There is an issue you need to be aware of when it comes to Outlook offline data files (emailprofile-name.ost) and Windows Information Protection (WIP). In particular with WIP-WE (MAM) and Bring Your Own Devices that are only Azure AD registered.

By default, Microsoft Office Outlook offline data files are NOT marked as Work files, and are therefore not protected by WIP.

Read that previous sentence again and then, have a look at: C:\Users\[username]\AppData\Local\Microsoft\Outlook\

Outlook offline data files

Microsoft recommends to use Microsoft Office Outlook profile in Online mode, or to use encryption to protect OST files manually. However, encryption is not something you can centrally manage very easily on Azure AD registered devices that are not managed by MDM.

A device that is Azure AD registered has only been registered in Azure AD. This registration gives you no meaningful controls over the device. You cannot push configuration profiles or enforce device based conditional access policies on devices that are only Azure AD registered. Your users would have to MDM enroll their devices for that to work.

What happens to OST files upon selective wipe?

When you execute a selective wipe, the OST file is untouched until you restart Outlook. When you restart Outlook or create another Outlook mail profile, the OST file is deleted automatically. Most users will not think of copying or moving the OST file after a selective wipe and before starting Outlook, but it does give a window of opportunity for a data breach. And yes, you can copy the OST file before a selective wipe is executed.

What can I do with OST files, once I copied or moved them?

Normally you could open the OST file with special software and convert it to a PST file.
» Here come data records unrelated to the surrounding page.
@[simp] theorem Dev.setRing_time (d : Dev) (n : Nat) (r : Ring) : (d.setRing n r).time = d.time := rfl
@[simp] theorem Dev.setRing_regs (d : Dev) (n : Nat) (r : Ring) : (d.setRing n r).regs = d.regs := rfl
@[simp] theorem Dev.setRing_staged (d : Dev) (n : Nat) (r : Ring) : (d.setRing n r).staged = d.staged := rfl
@[simp] theorem Dev.setRing_out (d : Dev) (n : Nat) (r : Ring) : (d.setRing n r).out = d.out := rfl
@[simp] theorem Dev.setRing_fresh (d : Dev) (n : Nat) (r : Ring) : (d.setRing n r).fresh = d.fresh := rfl
@[simp] theorem Dev.setRing_mem (d : Dev) (n : Nat) (r : Ring) : (d.setRing n r).mem = d.mem := rfl
@[simp] theorem Dev.setRing_err (d : Dev) (n : Nat) (r : Ring) : (d.setRing n r).err = d.err := rfl
@[simp] theorem Dev.setRing_pmu (d : Dev) (n : Nat) (r : Ring) : (d.setRing n r).pmu = d.pmu := rfl
@[simp] theorem Dev.setRing_fab (d : Dev) (n : Nat) (r : Ring) : (d.setRing n r).fab = d.fab := rfl
@[simp] theorem Dev.setRing_col (d : Dev) (n : Nat) (r : Ring) : (d.setRing n r).col = d.col := rfl
@[simp] theorem Dev.setRing_cpl (d : Dev) (n : Nat) (r : Ring) : (d.setRing n r).cpl = d.cpl := rfl
@[simp] theorem Dev.setRing_stn (d : Dev) (n : Nat) (r : Ring) : (d.setRing n r).stn = d.stn := rfl
@[simp] theorem Dev.setRing_prs (d : Dev) (n : Nat) (r : Ring) : (d.setRing n r).prs = d.prs := rfl
@[simp] theorem Dev.setRing_spl (d : Dev) (n : Nat) (r : Ring) : (d.setRing n r).spl = d.spl := rfl
@[simp] theorem Dev.setRing_tst (d : Dev) (n : Nat) (r : Ring) : (d.setRing n r).tst = d.tst := rfl
@[simp] theorem Dev.setRing_srv (d : Dev) (n : Nat) (r : Ring) : (d.setRing n r).srv = d.srv := rfl
@[simp] theorem Dev.setRing_boot (d : Dev) (n : Nat) (r : Ring) : (d.setRing n r).boot = d.boot := rfl
@[simp] theorem Dev.setRing_cfg (d : Dev) (n : Nat) (r : Ring) : (d.setRing n r).cfg = d.cfg := rfl
@[simp] theorem Dev.setRing_pwr (d : Dev) (n : Nat) (r : Ring) : (d.setRing n r).pwr = d.pwr := rfl
@[simp] theorem Dev.setRing_flash (d : Dev) (n : Nat) (r : Ring) : (d.setRing n r).flash = d.flash := rfl

@[simp] theorem Dev.setItem_time (d : Dev) (it : Item) : (d.setItem it).time = d.time := rfl
@[simp] theorem Dev.setItem_regs (d : Dev) (it : Item) : (d.setItem it).regs = d.regs := rfl
@[simp] theorem Dev.setItem_staged (d : Dev) (it : Item) : (d.setItem it).staged = d.staged := rfl
@[simp] theorem Dev.setItem_out (d : Dev) (it : Item) : (d.setItem it).out = d.out := rfl
@[simp] theorem Dev.setItem_fresh (d : Dev) (it : Item) : (d.setItem it).fresh = d.fresh := rfl
@[simp] theorem Dev.setItem_mem (d : Dev) (it : Item) : (d.setItem it).mem = d.mem := rfl
@[simp] theorem Dev.setItem_err (d : Dev) (it : Item) : (d.setItem it).err = d.err := rfl
@[simp] theorem Dev.setItem_pmu (d : Dev) (it : Item) : (d.setItem it).pmu = d.pmu := rfl
@[simp] theorem Dev.setItem_fab (d : Dev) (it : Item) : (d.setItem it).fab = d.fab := rfl
@[simp] theorem Dev.setItem_col (d : Dev) (it : Item) : (d.setItem it).col = d.col := rfl
@[simp] theorem Dev.setItem_cpl (d : Dev) (it : Item) : (d.setItem it).cpl = d.cpl := rfl
@[simp] theorem Dev.setItem_stn (d : Dev) (it : Item) : (d.setItem it).stn = d.stn := rfl
@[simp] theorem Dev.setItem_prs (d : Dev) (it : Item) : (d.setItem it).prs = d.prs := rfl
@[simp] theorem Dev.setItem_spl (d : Dev) (it : Item) : (d.setItem it).spl = d.spl := rfl
@[simp] theorem Dev.setItem_tst (d : Dev) (it : Item) : (d.setItem it).tst = d.tst := rfl
@[simp] theorem Dev.setItem_srv (d : Dev) (it : Item) : (d.setItem it).srv = d.srv := rfl
@[simp] theorem Dev.setItem_boot (d : Dev) (it : Item) : (d.setItem it).boot = d.boot := rfl
@[simp] theorem Dev.setItem_cfg (d : Dev) (it : Item) : (d.setItem it).cfg = d.cfg := rfl
@[simp] theorem Dev.setItem_pwr (d : Dev) (it : Item) : (d.setItem it).pwr = d.pwr := rfl
@[simp] theorem Dev.setItem_flash (d : Dev) (it : Item) : (d.setItem it).flash = d.flash := rfl
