-- ==== Sys2Proof/Tests/Slice0.lean ====
section
/-!
SUPPORT. Tests/Slice0.lean: the checks of operands refuse what they must; words written out from the manual's encodings; and for each statement
with hypotheses a concrete state and operands that meet them together.
-/
set_option Elab.async false

namespace Sys2Proof.Tests

open Sys2Proof Sys2Proof.Machine

/-! ### Operands -/

def flit0 : Flit := List.replicate 256 0

/-- A packet of a port's partner that addresses coordinate 0. -/
def pkt (kind : Nat) : Packet := { kind := kind }

/-- Commands with one operand out of its range each. -/
theorem test_illformed_refused :
    ([Instr.doorbell 4 0 0 0 false, .doorbell 0 64 0 0 false, .doorbell 0 0 4 0 false, .doorbell 0 0 0 (2 ^ 64) false, .deferredEntry 4,
   .descriptorFetch 4 0 (Desc.ofWords (fun _ => 0)) false, .descriptorFetch 0 64 (Desc.ofWords (fun _ => 0)) false, .bundleDispatch 4 0,
   .bundleDispatch 0 256, .gateWord 0 (2 ^ 64) false, .translationFault (.skein 256 0 0) 0 0 .read, .translationFault (.skein 0 16 0) 0 0 .read,
   .translationFault (.unit 0) 0 0 .read, .translationFault (.item 0) (2 ^ 52) 0 .read, .translationFault (.item 0) 0 3 .read,
   .faultAnswer 4 0 0, .faultAnswer 0 0 (2 ^ 64), .faultTimeout 4 0, .barrierStall 4096, .iadd 4096, .atom 0 16 0, .atom 0 0 8, .red 4096 0 0]
  ++ [Instr.sliceRead 0 0 256 0 0 1 0, .sliceRead 0 0 0 (2 ^ 24) 0 1 0, .sliceRead 0 0 0 0 0 0 0, .sliceRead 0 0 0 0 1 128 0, .sliceRead 0 0 0 0 0 1 4,
   .sliceWrite 0 0 0 0 0 [] 0, .sliceReduction 0 0 0 0 [{ off := 128, op := .add, ty := .i32, val := 0 }] 0, .rangeRequest 0 256 .flush 0 0 0,
   .lineFill 0 0 [{ chan := 32, half := 0, errs := [] }] false, .lineFill 0 0 [{ half := 2, errs := [] }] false,
   .lineFill 0 0 [{ half := 0, errs := [(72, 1)] }] false, .lineFill 0 0 [{ half := 0, errs := [(0, 256)] }] false, .writeBackDone 256 0, .scrub 8 [],
   .refresh 256 0, .refresh 0 256, .hbmRetrain 256 0, .hbmRetrainDone 256 true, .refetch 0 (2 ^ 24), .flitReceived 7 flit0, .flitReceived 0 [],
   .nakResend 7, .laneRetrain 0 32, .laneRetrainDone 7 0 true, .linkTrainingDone 0 16 true]
  ++ [Instr.turnSymbol 6 0 false (pkt 0xD), .delayRequest 6 0 0 (pkt 0xE), .wload 0 { kind := 16 }, .wload 0 { kind := 1, dst := 2 ^ 18 },
   .wstore 0 { kind := 2, len := 8 }, .windowTimeout 6 0, .windowTimeout 0 1024, .cplRd { op := 256 }, .cplWr { op := 3, len := 64 },
   .cplRequestTimeout 4096, .pollLine (2 ^ 46), .i3cLimit (2 ^ 32), .i3cEntdaa 128, .cfgStage { op := 0x42 } [0] false, .configStoreCheck 3,
   .errorRingCopy (2 ^ 64) false, .scanSlotResult (2 ^ 32), .partitionResetDone 4 {}, .servingStep 4, .hbmTrainingDone 8 true 0 [],
   .hbmTrainingDone 0 true (2 ^ 32) [], .trip 0 0, .trip 1 0, .trip 32 0, .trip 2 256]
    ).all (fun c => !c.wellFormed) = true := by decide +kernel

/-- The same commands with the operand at its bound. -/
theorem test_wellformed_accepted :
    [Instr.doorbell 3 63 3 (2 ^ 64 - 1) false, .bundleDispatch 3 255, .translationFault (.skein 255 15 0) (2 ^ 52 - 1) 2 .read, .barrierStall 4095, .atom 0 15 7,
      .sliceRead 0 0 255 (2 ^ 24 - 1) 127 1 3, .flitReceived 6 flit0, .laneRetrain 6 31, .linkTrainingDone 0 15 true, .windowTimeout 5 1023,
      .wstore 5 { kind := 2, dst := 2 ^ 18 - 1, len := 8, payload := List.replicate 8 0 }, .cplRd { op := 1, tag := 4095, addr := 2 ^ 52 - 1 },
      .i3cLimit (2 ^ 32 - 1), .trip 30 255, .hbmTrainingDone 7 true (2 ^ 32 - 1) []].all (·.wellFormed) = true := by decide +kernel

/-! ### Spool instruction words (R274 to R277) -/

/-- One word of each format, put together from R274's table: FR `fma.f32 v10, v1, v2, v3` under not p2; FI `movi v9, 0x12345678`; FM `lds` of 8
bytes at s6 − 8 to s12; FA `cas` of 4 bytes at s2 + 4 × v7 − 1, v4 against v3, to v1; FC `brk p3` and `fence` of kind 2 at partition scope. -/
theorem test_words_of_each_format :
    decodeSpool 0x00000400C204AA23 = some { op := 0x23, pg := 2, pn := true, d := 10, a := 1, b := 2, c := 3, typ := 4 }
      ∧ decodeSpool 0x1234567800009011 = some { op := 0x11, d := 9, imm := 0x12345678 }
      ∧ decodeSpool 0xFFFFC1800600C052 = some { op := 0x52, d := 12, sb := 6, size := 3, off := 0x1FFFF8 }
      ∧ decodeSpool 0xFF881900621C1055 = some { op := 0x55, d := 1, a := 7, sb := 2, amode := 3, size := 2, b := 3, c := 4, off := 0x1FF }
      ∧ decodeSpool 0x375 = some { op := 0x75, pg := 3 } ∧ decodeSpool 0x880000078 = some { op := 0x78, sub := 2, scope := 2 } := by decide +kernel

/-- Reserved encodings: an opcode outside the table, a reserved bit of each format, a TYPE, SUB, SIZE, SCOPE or register pair that is not allowed, a
guard on a scalar instruction. -/
theorem test_reserved_words :
    [0x19, 0x82, 0x0001000002043101, 0x0000000081009011, 0x00000000010000FF, 0x0000002000000078, 0x0000040002043101, 0x0000001002043101,
      0x0000028000007050, 0x0000001400000078, 0x0000020002043101, 0x0000000002043160].map decodeSpool
      = [none, none, none, none, none, none, none, none, none, none, none, none] := by decide +kernel

theorem witness_SpoolDecodeOfEncode : ({ op := 0x23, pg := 7, pn := true, d := 62, a := 62, b := 62, c := 62, typ := 5 } : SIns).wellFormed = true := by
  decide +kernel

/-! ### A skein that runs -/

/-- Memory of partition 0 at a device-physical address. -/
def poke (d : Dev) (a n v : Nat) : Dev :=
  match d.channelOf (.part 0) a with
  | some (ch, off) =>
    { d with mem := { d.mem with hbm := SMap.setRange zeroByte d.mem.hbm (keyHbm (lineKey ch (off / 128)) + off % 128) (leBytes n v) } }
  | none => d

/-- The line of an address is Clean in the Granary. -/
def present (d : Dev) (a : Nat) : Dev :=
  match d.channelOf (.part 0) a with
  | some (ch, off) => d.setLine (lineKey ch (off / 128)) (some { st := .clean })
  | none => d

/-- Partition 0 on channel 0, with virtual addresses 0 to 2^30 − 1 mapped to the same device-physical ones, writable (R388, R389). -/
def mapped : Dev := poke (poke { mem := { MemSt.reset with chanLists := [[0], [], [], []] } } 0 8 0x1001) 4096 8 0x7

def item0 (op : Nat) : Item :=
  { id := 1, part := 0, ring := 0, seq := 0, desc := Desc.ofWords (fun k => if k = 0 then op else 0), place := .running }

def skein0 : Skein := { launch := 1, part := 0, bundle := 0, index := 0, vregs := 64, pc := 0x2000 }

/-- A launch with one bundle of one skein on Spool 0, at the word `w`. -/
def spooled (w : Nat) (sk : Skein := skein0) (it : Item := item0 0x30) : State :=
  let d := present (poke mapped 0x2000 8 w) 0x2000
  { State.reset with dev := ({ d with ctl := { d.ctl with items := [it] },
                                      spl := { d.spl with bundles := [{ launch := 1, ordinal := 0, spool := some 0 }] } } : Dev).setSkein 0 (some sk) }

/-- Skein `sk` executes `i` next where memory holds the word of `i`. -/
def runs (i : SIns) (sk : Skein := skein0) (it : Item := item0 0x30) : Bool :=
  decide (((spooled (encodeSpool i) sk it).dev.nextIns 0).map (fun x => (x.1, x.2.1)) = some (sk, i)) && (spooled (encodeSpool i) sk it).running

theorem runs_executes {i : SIns} {sk : Skein} {it : Item} (h : runs i sk it = true) :
    ∃ d, (spooled (encodeSpool i) sk it).executes 0 sk i d := by
  unfold runs at h
  rw [Bool.and_eq_true, decide_eq_true_eq, Option.map_eq_some_iff] at h
  obtain ⟨⟨⟨a, b, d⟩, h1, h2⟩, h3⟩ := h
  obtain ⟨rfl, rfl⟩ := Prod.mk.inj h2
  exact ⟨d, h3, by decide, h1⟩

/-! ### Spool instructions: hypotheses that are met -/

/-- One instruction of each opcode of IntegerInstructions, FloatInstructions, PredicateInstructions and ScalarInstructions runs on one skein. -/
theorem witness_IntegerInstructions :
    [0x01, 0x02, 0x03, 0x04, 0x05, 0x06, 0x07, 0x08, 0x09, 0x0A, 0x0B, 0x0C, 0x0D, 0x0E, 0x0F].all
      (fun op => runs { op := op, d := 3, a := 1, b := 2 } && runs { op := op, d := 62, a := 2, b := 4, typ := 2, pg := 7, pn := true }) = true := by
  decide +kernel

theorem witness_LaneMoves :
    [{ op := 0x10, d := 63, a := 1 }, { op := 0x11, d := 63, imm := 2 ^ 32 - 1 }, { op := 0x12, d := 2, a := 4, typ := 2, imm := 2 ^ 31 },
      { op := 0x13, d := 2, a := 4, b := 6, c := 7, typ := 5 }, { op := 0x15, d := 1, a := 2, b := 3, sub := 3 }, { op := 0x18, d := 2, a := 31, typ := 2 }].all
      (fun i => runs i) = true := by decide +kernel

theorem witness_FloatInstructions :
    [0x20, 0x21, 0x22, 0x23, 0x24, 0x25, 0x26, 0x27, 0x2A, 0x40, 0x41].all (fun op => runs { op := op, d := 2, a := 4, b := 6, typ := 5 }) = true
      ∧ [0x42, 0x43, 0x44, 0x45, 0x46].all (fun op => runs { op := op, d := 3, a := 5, typ := 4 }) = true
      ∧ [0x2B, 0x2C, 0x2D].all (fun op => runs { op := op, d := 3, a := 5, b := 1, typ := 7 } && runs { op := op, d := 3, a := 5, b := 1, typ := 6 }) = true := by
  decide +kernel

/-- `cvt` from FP64 to each destination, with all lanes, and with no lane in effect. -/
theorem witness_ConversionInstruction :
    [0, 1, 2, 3, 4, 5, 6, 7, 8, 9, 10].all (fun n => runs { op := 0x29, d := 2, a := 4, sub := n, fmt := 5 }
      && runs { op := 0x29, d := 2, a := 4, sub := n, fmt := 5, pn := true }) = true := by decide +kernel
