-- ==== Sys2Proof/Laws/State.lean ====
section
/-!
SUPPORT. The small lemmas of the state's accessors and updates: what each update leaves in each field, so that no later
proof unfolds one.
-/

namespace Sys2Proof.Machine

variable (s : State) (e f : Engine) (io : Stream) (bs : Bytes) (c : Cause) (v : BitVec 12)

/-! ### Streams -/

@[simp] theorem Stream.emit_inp : (io.emit bs).inp = io.inp := rfl
@[simp] theorem Stream.emit_eof : (io.emit bs).eof = io.eof := rfl
@[simp] theorem Stream.emit_ipos : (io.emit bs).ipos = io.ipos := rfl
@[simp] theorem Stream.emit_out : (io.emit bs).out = io.out ++ bs := rfl
@[simp] theorem Stream.emit_taken : (io.emit bs).taken = io.taken := rfl
@[simp] theorem Stream.emit_cause : (io.emit bs).cause = io.cause := rfl
@[simp] theorem Stream.emit_err : (io.emit bs).err = io.err := rfl
@[simp] theorem Stream.emit_info : (io.emit bs).info = io.info := rfl

@[simp] theorem Stream.raise_inp : (io.raise c v).inp = io.inp := rfl
@[simp] theorem Stream.raise_eof : (io.raise c v).eof = io.eof := rfl
@[simp] theorem Stream.raise_ipos : (io.raise c v).ipos = io.ipos := rfl
@[simp] theorem Stream.raise_out : (io.raise c v).out = io.out := rfl
@[simp] theorem Stream.raise_taken : (io.raise c v).taken = io.taken := rfl
@[simp] theorem Stream.raise_cause : (io.raise c v).cause = c := rfl
@[simp] theorem Stream.raise_err : (io.raise c v).err = if c.isFailure then true else io.err := rfl
@[simp] theorem Stream.raise_info : (io.raise c v).info = if c.hasInfo then v else io.info := rfl

/-! ### Replacing an engine's streams -/

@[simp] theorem State.io_lzw : s.io .lzw = s.lzw.io := rfl
@[simp] theorem State.io_a85 : s.io .a85 = s.a85.io := rfl
@[simp] theorem State.io_ahx : s.io .ahx = s.ahx.io := rfl

@[simp] theorem State.setIo_lzw : s.setIo .lzw io = { s with lzw := { s.lzw with io := io } } := rfl
@[simp] theorem State.setIo_a85 : s.setIo .a85 io = { s with a85 := { s.a85 with io := io } } := rfl
@[simp] theorem State.setIo_ahx : s.setIo .ahx io = { s with ahx := { s.ahx with io := io } } := rfl

@[simp] theorem State.setIo_active : (s.setIo e io).active = s.active := by cases e <;> rfl
@[simp] theorem State.setIo_host : (s.setIo e io).host = s.host := by cases e <;> rfl
@[simp] theorem State.io_setIo : (s.setIo e io).io e = io := by cases e <;> rfl
@[simp] theorem State.terminated_setIo : (s.setIo e io).terminated f = s.terminated f := by cases e <;> cases f <;> rfl

theorem State.io_setIo_of_ne (h : e ≠ f) : (s.setIo e io).io f = s.io f := by
  cases e <;> cases f <;> first | rfl | exact absurd rfl h

/-! ### Emit -/

@[simp] theorem State.emit_lzw : s.emit .lzw bs = { s with lzw := { s.lzw with io := s.lzw.io.emit bs } } := rfl
@[simp] theorem State.emit_a85 : s.emit .a85 bs = { s with a85 := { s.a85 with io := s.a85.io.emit bs } } := rfl
@[simp] theorem State.emit_ahx : s.emit .ahx bs = { s with ahx := { s.ahx with io := s.ahx.io.emit bs } } := rfl

/-- `Emit([])` changes nothing (R12). -/
@[simp] theorem State.emit_nil : s.emit e [] = s := by
  cases e <;> simp [State.emit, State.setIo, State.io, Stream.emit]

/-! ### Termination and reset -/

@[simp] theorem State.terminated_lzw : s.terminated .lzw = (s.lzw.fsm == .terminated) := rfl
@[simp] theorem State.terminated_a85 : s.terminated .a85 = (s.a85.fsm == .terminated) := rfl
@[simp] theorem State.terminated_ahx : s.terminated .ahx = (s.ahx.fsm == .terminated) := rfl

@[simp] theorem raise_lzw :
    raise .lzw c v s = { s with lzw := { s.lzw with fsm := .terminated, io := s.lzw.io.raise c v } } := rfl
@[simp] theorem raise_a85 :
    raise .a85 c v s = { s with a85 := { s.a85 with fsm := .terminated, io := s.a85.io.raise c v } } := rfl
@[simp] theorem raise_ahx :
    raise .ahx c v s = { s with ahx := { s.ahx with fsm := .terminated, io := s.ahx.io.raise c v } } := rfl

/-- After `raise` the engine is terminated with the cause raised. -/
theorem raise_terminated : (raise e c v s).terminated e = true ∧ ((raise e c v s).io e).cause = c := by
  cases e <;> exact ⟨rfl, rfl⟩

@[simp] theorem hwReset_lzw : hwReset .lzw s = { s with lzw := Lzw.reset } := rfl
@[simp] theorem hwReset_a85 : hwReset .a85 s = { s with a85 := A85.reset } := rfl
@[simp] theorem hwReset_ahx : hwReset .ahx s = { s with ahx := Ahx.reset s.ahx.mode } := rfl

@[simp] theorem hwReset_active : (hwReset e s).active = s.active := by cases e <;> rfl
@[simp] theorem hwReset_host : (hwReset e s).host = s.host := by cases e <;> rfl

end Sys2Proof.Machine
end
After that, You can open the PST file in Outlook and do anything you want with the data.

Of course, I tried to open the corporate OST file with various OST readers and OST to PST converters but was not able to read anything except folder-name structures. I’m no encryption specialist but everything is just scrambled and unreadable. Most OST viewers give an error indication the file is corrupt or encrypted.

So is there a form of encryption in place? Please tell me if you know something about this in the comments below.

OST viewer

Just to be sure, I copied another OST file from my personal e-mail profile on the same device and same Outlook configuration. This time, I’m able to read everything and can even convert the file to PST.

OST viewer personal e-mail

My personal thoughts on this OST issue

I find it strange that it’s not possible to work protect OST files. Hope someone can shed a lite on this anytime soon. Especially because other Outlook files seem to be protected by WIP. For example, when I export my mailbox to a PST file, by default it’s protected by WIP. I’m not able to safe it without WIP protection, no matter where I try to safe it.

Export to PST

Outlook even warns about moving content to a protected file owned by my company, and I won’t be able to read the content when I leave the company. The PST file has the File ownership set to my protected domain.

WIP protected PST file

When you execute a selective wipe, the encryption key is revoked again and you can’t access the file anymore.

encryption key is revoked

To make it even stranger, I found that Offline Address Books are WIP protected by default. How does that work?

Offline Address Books are WIP protected by default

So why is it not possible to WIP protect OST files? I not so satisfied with Microsoft’s answer by putting it on the WIP limitations list. It seems to me, that it’s possible. I do believe that Microsoft continues to perfect Microsoft Intune and that this will be solved sometime in the future. Until then, we will have to work around this limitation.

What can you do?

I guess a best practice would be to go for Outlook on the Web combined with Conditional access policies to enforce restrictions.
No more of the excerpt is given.